After the first 40 minutes, the Flyers found themselves down, 4-3, to the Canucks and incurring 14 of the 16 penalty minutes they had on the night. It had all the makings of a repeat of Tuesday night when the second period costs them two more points.

But Brayden Schenn scored his NHL-leading 10th power-play goal of the season just 57 seconds into the third period to knot the game, 4-4, and Neuvirth clamped down with 10 third-period saves, providing a calming presence in net and settling the Flyers down.

“I don’t think we played our best game,” said Pierre-Edouard Bellemare, who scored his second goal of the season in the second period. “We have to start way stronger the next one, but at the end of the day, we were behind three times.

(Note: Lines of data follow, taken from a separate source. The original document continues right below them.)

theorem witness_draw_hits :
    let s : State := { start with fb := Screen.put Screen.clear 0 0 true }
    ∃ v u, s.Covers (s.reg 0) (s.reg 1) (5#4).toNat v u ∧ Screen.get s.fb v u = true :=
  ⟨0, 0, glyph_covers, by decide⟩

theorem witness_draw_misses :
    ∀ v u, start.Covers (start.reg 0) (start.reg 1) (5#4).toNat v u → Screen.get start.fb v u = false := by
  intro v u _
  show (Vector.replicate 32 (Vector.replicate 64 false))[v.val][u.val] = false
  simp

theorem witness_draw_twice :
    (0 : Reg) ≠ 15 ∧ (1 : Reg) ≠ 15 ∧ start.idx.toNat + (5#4).toNat - 1 ≤ 4095 ∧
    (∃ v w, start.Covers (start.reg 0) (start.reg 1) (5#4).toNat v w) ∧
    (∀ v w, start.Covers (start.reg 0) (start.reg 1) (5#4).toNat v w → Screen.get start.fb v w = false) :=
  ⟨by decide, by decide, by decide, ⟨0, 0, glyph_covers⟩, witness_draw_misses⟩

/-- Key indexes 15 and 16. -/
theorem witness_key_tests : ((withRegs [15]).reg 0).toNat < 16 ∧ 15 < ((withRegs [16]).reg 0).toNat := by decide

theorem witness_key_resumes :
    let s : State := { start with status := .waitingForKey 5 }
    s.mode = .running ∧ s.status = .waitingForKey 5 ∧ s.keyDown 15 = false := by decide

/-- No press event: nothing waits, a release, a key already held. -/
theorem witness_key_latches :
    (start.mode = .running ∧ ∀ r, start.status ≠ .waitingForKey r) ∧
    (∃ pressed : Bool, pressed = false) ∧ (start.setKey 4 true).keyDown 4 = true :=
  ⟨⟨rfl, fun _ h => nomatch h⟩, ⟨false, rfl⟩, by decide⟩

theorem witness_key_invalid : start.mode = .running ∧ ((-1 : Int) < 0 ∧ (15 : Int) < 16) := by decide

theorem witness_key_wait_ends : start.mode = .running ∧ start.status = .executing ∧ start.keyDown 0 = false := by decide

/-- FX18 with the sound timer going on, off, and staying as it is. -/
theorem witness_sound_timer :
    (start.st.toNat = 0 ∧ 0 < ((withRegs [1]).reg 0).toNat) ∧
    (0 < ({ start with st := 5 } : State).st.toNat ∧ (start.reg 0).toNat = 0) ∧
    (start.st.toNat = 0 ↔ (start.reg 0).toNat = 0) := by decide

/-- FX33, FX55 and FX65 with the last address at 4095 and 4096. -/
theorem witness_memory_range :
    ({ start with idx := 0xFFD } : State).idx.toNat + 2 = 4095 ∧ ({ start with idx := 0xFFE } : State).idx.toNat + 2 = 4096 ∧
    ({ start with idx := 0xFF0 } : State).idx.toNat + (15#4).toNat = 4095 ∧
    ({ start with idx := 0xFF1 } : State).idx.toNat + (15#4).toNat = 4096 := by decide

theorem witness_stored_code :
    let s : State := { withRegs [0x60, 0x05] with idx := 0xFFE, pc := 0xFFE }
    s.mode = .running ∧ s.status = .executing ∧ s.idx = s.pc ∧ 1 ≤ (1#4).toNat ∧ s.idx.toNat + (1#4).toNat ≤ 4095 ∧
    s.pc.toNat < s.progEnd ∧ decodeWord (BitVec.ofNat 16 (256 * (s.reg 0).toNat + (s.reg 1).toNat)) = .ok (.ldImm 0 5) := by decide

theorem witness_tick : start.mode = .running ∧ ({ start with st := 1 } : State).st.toNat = 1 := by decide

theorem witness_many_ticks :
    let s : State := { start with dt := 2, events := [.tick, .tick, .tick, .cycle] }
    s.mode = .running ∧ s.events = List.replicate 3 .tick ++ [.cycle] := by decide

theorem witness_launcher : State.reset.mode = .launcher := rfl

/-- Images of 3584 and of 3585 bytes in Launcher, and any image in Running. -/
theorem witness_load :
    start.mode = .running ∧ State.reset.mode = .launcher ∧ (List.replicate 3584 (0 : Byte)).length ≤ 3584 ∧ 3584 < (List.replicate 3585 (0 : Byte)).length := by
  simp only [List.length_replicate]
  decide

theorem witness_reset_request : ({ start with status := .halted (.illegalOpcode 0) } : State).mode = .running := rfl

theorem witness_faults :
    faultOf (.call 0) { start with sp := 16 } = some (.stackOverflow 0x1FE) ∧ faultOf .ret start = some (.stackUnderflow 0x1FE) ∧
    faultOf (.jpV0 0xFFF) (withRegs [1]) = some (.addressOutOfRange 4096) ∧
    faultOf (.drw 0 0 2) { start with idx := 0xFFF } = some (.addressOutOfRange 4096) ∧
    faultOf (.ldB 0) { start with idx := 0xFFE } = some (.addressOutOfRange 4096) ∧
    faultOf (.storeRegs 15) { start with idx := 0xFF1 } = some (.addressOutOfRange 4096) ∧
    faultOf (.loadRegs 15) { start with idx := 0xFF1 } = some (.addressOutOfRange 4096) ∧
    faultOf (.skp 0) (withRegs [16]) = some (.keyIndexOutOfRange 16) ∧ faultOf (.sknp 0) (withRegs [16]) = some (.keyIndexOutOfRange 16) ∧
    faultOf (.drw 0 0 0) { start with idx := 0xFFF } = none ∧ faultOf (.ldVxK 0) start = none := by decide

/-- `exec` gives a next state in which `p` holds. -/
def afterExec (i : Instr) (s : State) (p : State → Bool) : Bool :=
  match exec i s with
  | .next t => p t
  | .fault _ => false
  | .refused _ => false

theorem witness_elements_change :
    afterExec (.ldI 5) start (fun t => t.idx != start.idx) = true ∧
    afterExec (.call 0) start (fun t => t.stk != start.stk && t.sp != start.sp) = true ∧
    afterExec (.ldDtVx 0) (withRegs [1]) (fun t => t.dt != start.dt) = true ∧
    afterExec (.ldStVx 0) (withRegs [1]) (fun t => t.st != start.st && t.out != start.out) = true ∧
    afterExec (.drw 0 1 5) start (fun t => Screen.get t.fb 0 0 != Screen.get start.fb 0 0) = true ∧
    afterExec (.storeRegs 0) (withRegs [1]) (fun t => t.readByte 0 != (withRegs [1]).readByte 0) = true ∧
    afterExec (.addReg 0 1) (withRegs [0xFF, 2]) (fun t => t.reg 0 != 0xFF && t.reg 15 != (withRegs [0xFF, 2]).reg 15) = true := by decide

theorem witness_pc_advances :
    faultOf (.seImm 0 0) start = none ∧ ¬isJump (.seImm 0 0) ∧ ∀ x, Instr.seImm 0 0 ≠ .ldVxK x :=
  ⟨rfl, by simp [isJump], fun _ h => nomatch h⟩

/-- The three invariants hold while a program waits for a key, the tone on, and TICK then gives a next state. -/
def waiting : State := { start.placeWord 0xF50A with status := .waitingForKey 5, st := 5, out := [.soundOn], events := [.tick] }

theorem waiting_reads : waiting.pc.toNat ≤ 4094 ∧ decodeWord (waiting.wordAt waiting.pc.toNat) = .ok (.ldVxK 5) := by decide

theorem witness_inv : waiting.Inv where
  idx_le := by decide
  pc_le := by decide
  progEnd_ge := by decide
  progEnd_le := by decide
  stk_le := fun j _ hj => absurd hj (Nat.not_lt_zero j)
  launcher := fun h => nomatch h
  waiting := fun r hr => by
    have : r = 5 := by
      injection hr with h
      exact h.symm
    subst this
    exact waiting_reads

theorem witness_soundInv : waiting.SoundInv := rfl

theorem witness_memory_wf : waiting.mem = [(0x200, 0xF5), (0x201, 0x0A)] ∧ Memory.wf waiting.cfg.font waiting.mem := by decide

theorem witness_step_next : ∃ t, step waiting = .next t := ⟨_, rfl⟩

theorem witness_halted_frozen :
    let s : State := { start with dt := 3, status := .halted (.endOfProgram 0x200) }
    s.mode = .running ∧ s.status = .halted (.endOfProgram 0x200) ∧ Event.tick ≠ .resetReq ∧ ∃ t, handle .tick s = .next t :=
  ⟨rfl, rfl, by decide, _, rfl⟩

theorem witness_waiting :
    waiting.mode = .running ∧ waiting.status = .waitingForKey 5 ∧ Event.key 4 false ≠ .resetReq ∧ (∀ k, Event.key 4 false ≠ .key k true) ∧
    ∃ t, handle (.key 4 false) waiting = .next t :=
  ⟨rfl, rfl, by decide, fun _ h => (nomatch (Event.key.inj h).2), _, rfl⟩

end Sys2Proof.Tests
end

section

namespace Sys2Proof.Machine

/-! ## What one step delivers -/

/-- One step is `handle` of the next event, in the state without that event (R7). -/
theorem step_eq_handle_nextEvent (s : State) : step s = handle s.nextEvent.1 s.nextEvent.2 := rfl

/-- The list's first event is handled, and is off the list before it is (R7; log entry 1). -/
theorem step_of_events_cons {s : State} {e : Event} {es : List Event} (h : s.events = e :: es) :
    step s = handle e { s with events := es } := by
  rw [step_eq_handle_nextEvent, State.nextEvent_cons s h]

/-- Where the host has decided on no event, it is a CYCLE (R7; log entry 1). -/
theorem step_of_events_nil {s : State} (h : s.events = []) : step s = handle .cycle s := by
  rw [step_eq_handle_nextEvent, State.nextEvent_nil s h]

/-- Settles O6, by the equation of `step` for each form of the event list. -/
theorem stepDeliversTheNextEvent : Obligations.StepDeliversTheNextEvent := by
  unfold Obligations.StepDeliversTheNextEvent
  intro s
  constructor
  · intro e es hcons
    exact step_of_events_cons hcons
  · intro hnil
    exact step_of_events_nil hnil

end Sys2Proof.Machine
end

section

/-! The invariants of spec/10_state.md R40: a handful of ways to keep them, one for each shape a transition has, and from them every
instruction and every event. -/

namespace Sys2Proof.Machine

variable {s t : State} {i : Instr}

/-! ## Ways to keep the invariants -/

/-- What no invariant speaks of may change, and while Running both timers too. -/
theorem State.Inv.of_frame (h : s.Inv) (hidle : s.mode = .launcher → t.dt = s.dt ∧ t.st = s.st)
    (ht : t = { s with
      x := t.x, dt := t.dt, st := t.st, fb := t.fb, key := t.key, out := t.out, draws := t.draws, events := t.events }) :
    t.Inv := by
  rw [ht]
  exact {
    idx_le := h.idx_le
    pc_le := h.pc_le
    progEnd_ge := h.progEnd_ge
    progEnd_le := h.progEnd_le
    stk_le := h.stk_le
    launcher := fun hm => by
      obtain ⟨hdt, hst⟩ := hidle hm
      obtain ⟨hstatus, hdt0, hst0, hsp, hpc⟩ := h.launcher hm
      exact ⟨hstatus, hdt.trans hdt0, hst.trans hst0, hsp, hpc⟩
    waiting := h.waiting }

/-- While Running and not waiting only the bounds are left to show. -/
theorem State.Inv.of_bounds (h : s.Inv) (hmode : s.mode = .running) (hwait : ∀ r, t.status ≠ .waitingForKey r)
    (hidx : t.idx.toNat ≤ 0xFFF) (hpc : t.pc.toNat ≤ 4098)
    (hstk : ∀ (j : Nat) (hj : j < 16), j < t.sp.val → t.stk[j].toNat ≤ 4096)
    (ht : t = { s with
      x := t.x, idx := t.idx, pc := t.pc, stk := t.stk, sp := t.sp, key := t.key, status := t.status, mem := t.mem }) :
    t.Inv where
  idx_le := hidx
  pc_le := hpc
  progEnd_ge := by rw [ht]; exact h.progEnd_ge
  progEnd_le := by rw [ht]; exact h.progEnd_le
  stk_le := hstk
  launcher := by rw [ht]; simp [hmode]
  waiting := fun r hr => absurd hr (hwait r)

/-- The same where `idx` and the stack are kept too, so that only `pc` has to be bounded. -/
theorem State.Inv.of_pc_le (h : s.Inv) (hmode : s.mode = .running) (hwait : ∀ r, t.status ≠ .waitingForKey r)
    (hpc : t.pc.toNat ≤ 4098) (ht : t = { s with x := t.x, pc := t.pc, key := t.key, status := t.status, mem := t.mem }) :
    t.Inv :=
  h.of_bounds hmode hwait (by rw [ht]; exact h.idx_le) hpc (by rw [ht]; exact h.stk_le) (by rw [ht])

It’s not the situation we like to be in, but we came back and we won the game.”

The Flyers’ win was their fifth shootout victory of the season, setting a franchise record. Since the shootout's inception in 2005, the Flyers have never won more than four in a season. They did so against the NHL’s winningest shootout goalie in Ryan Miller (57 wins).

More importantly, the Flyers fought back to pick up the extra point they nearly let slip away with another abysmal second period ahead of their back-to-back set with Boston and Washington this weekend. They were able to pad their wild-card cushion to four points.

“It’s really big for us,” Travis Konecny said. “We’ve been preaching the importance of the points heading forward. We’re not a team that’s going to look at the standings, but we’ve had to dial that in a little bit lately and make sure we’re on the right page.”